WORK ITEM ->
Each line of the data below from the one holding "def defaultParams : Params where" to the one holding "def resetByte (a", inclusive, is to be reproduced exactly; no other line belongs in the answer.

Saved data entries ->
-- ==== Sys2Proof/Machine/Params.lean ====
section
/-! DEFINITION. The values the machine's parameters take by default (00_scope.md R6), the multiplier of the generator (R130),
and the contents of memory at reset (R33, R180). -/

namespace Sys2Proof.Machine

/-- RNG_MULT, "a fixed odd 64-bit constant" (R130): the free upper bits above a bit 0 of 1 (log 4). -/
def rngMult : RngWord := Config.rngMultHigh ++ 1#1

/-- Glyph 0 of the font, the one glyph the source gives (R180); no legal FONT changes it (D19). -/
def fontGlyph0 : List Byte := [0xF0, 0x90, 0x90, 0x90, 0xF0]

/-- Glyphs 1 to 3 of the default font (R180, D19; the spec's default from general knowledge, log 5). -/
def fontGlyphs13 : List Byte := [
  0x20, 0x60, 0x20, 0x20, 0x70,
  0xF0, 0x10, 0xF0, 0x80, 0xF0,
  0xF0, 0x10, 0xF0, 0x10, 0xF0]

/-- Glyphs 4 to 7 of the default font (R180, D19; log 5). -/
def fontGlyphs47 : List Byte := [
  0x90, 0x90, 0xF0, 0x10, 0x10,
  0xF0, 0x80, 0xF0, 0x10, 0xF0,
  0xF0, 0x80, 0xF0, 0x90, 0xF0,
  0xF0, 0x10, 0x20, 0x40, 0x40]

/-- Glyphs 8 to B of the default font (R180, D19; log 5). -/
def fontGlyphs8B : List Byte := [
  0xF0, 0x90, 0xF0, 0x90, 0xF0,
  0xF0, 0x90, 0xF0, 0x10, 0xF0,
  0xF0, 0x90, 0xF0, 0x90, 0x90,
  0xE0, 0x90, 0xE0, 0x90, 0xE0]

/-- Glyphs C to F of the default font (R180, D19; log 5). -/
def fontGlyphsCF : List Byte := [
  0xF0, 0x80, 0x80, 0x80, 0xF0,
  0xE0, 0x90, 0x90, 0x90, 0xE0,
  0xF0, 0x80, 0xF0, 0x80, 0xF0,
  0xF0, 0x80, 0xF0, 0x80, 0x80]

/-- FONT's default: glyphs 1 to F of the table of R180 (D19, log 5). -/
def defaultFont : Vector Byte 75 := ⟨(fontGlyphs13 ++ fontGlyphs47 ++ fontGlyphs8B ++ fontGlyphsCF).toArray, rfl⟩

/-- The defaults of R6 for the parameters that have one. -/
def defaultParams : Params where
  offscreen := .fault
  aliasOrder := .snapshot
  shiftSource := .vx
  logicResetsVf := false
  loadStoreIncrementsI := false
  font := defaultFont

/-- The 80 bytes `create` installs: glyph 0, and the machine's FONT for the others (R180, R240, D19). -/
def fontTable (p : Params) : List Byte := fontGlyph0 ++ p.font.toList

/-- What an address that memory does not list reads as: the byte `create` leaves there on a machine with the default font, the
font at 0x050 to 0x09F and 0 elsewhere (R33, R240, log 6). -/
def resetByte (a : Nat) : Byte :=
  if Config.fontBase ≤ a then (fontTable defaultParams).getD (a - Config.fontBase) 0 else 0

end Sys2Proof.Machine
end

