-- ==== Sys2Proof/Machine/InputTimers.lean ====
section
/-! DEFINITION. Keypad and timer instructions (45_input_timers.md). The cycle's timer tick comes after them (R95). -/

namespace Sys2Proof.Machine

/-- `Ex9E` SKP Vx (R200). -/
def execSkp (x : Reg) (s : State) : Outcome :=
  settle s do
    let k ← keyNumber (s.reg x)
    .ok (s.skipIf s.keys[k])

/-- `ExA1` SKNP Vx (R201). -/
def execSknp (x : Reg) (s : State) : Outcome :=
  settle s do
    let k ← keyNumber (s.reg x)
    .ok (s.skipIf !s.keys[k])

/-- `Fx07` LD Vx, DT (R202). -/
def execLdVDt (x : Reg) (s : State) : Outcome := .next (s.setReg x s.dt)

/-- `Fx0A` LD Vx, K: with no key down pc goes back by 2, so the next step runs the same instruction (R203, R234). -/
def execLdVK (x : Reg) (s : State) : Outcome :=
  match s.lowestKey with
  | some k => .next (s.setReg x (BitVec.ofNat 8 k.val))
  | none => .next (s.setPc (s.pc - 2))

/-- `Fx15` LD DT, Vx (R204). -/
def execLdDtV (x : Reg) (s : State) : Outcome := .next (s.setDt (s.reg x))

/-- `Fx18` LD ST, Vx (R205). -/
def execLdStV (x : Reg) (s : State) : Outcome := .next (s.setSt (s.reg x))

end Sys2Proof.Machine
end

RESPONSE AREA ->
def defaultParams : Params where
  offscreen := .fault
  aliasOrder := .snapshot
  shiftSource := .vx
  logicResetsVf := false
  loadStoreIncrementsI := false
  font := defaultFont

/-- The 80 bytes `create` installs: glyph 0, and the machine's FONT for the others (R180, R240, D19). -/
def fontTable (p : Params) : List Byte := fontGlyph0 ++ p.font.toList

/-- What an address that memory does not list reads as: the byte `create` leaves there on a machine with the default font, the
font at 0x050 to 0x09F and 0 elsewhere (R33, R240, log 6). -/
def resetByte (a : Nat) : Byte :=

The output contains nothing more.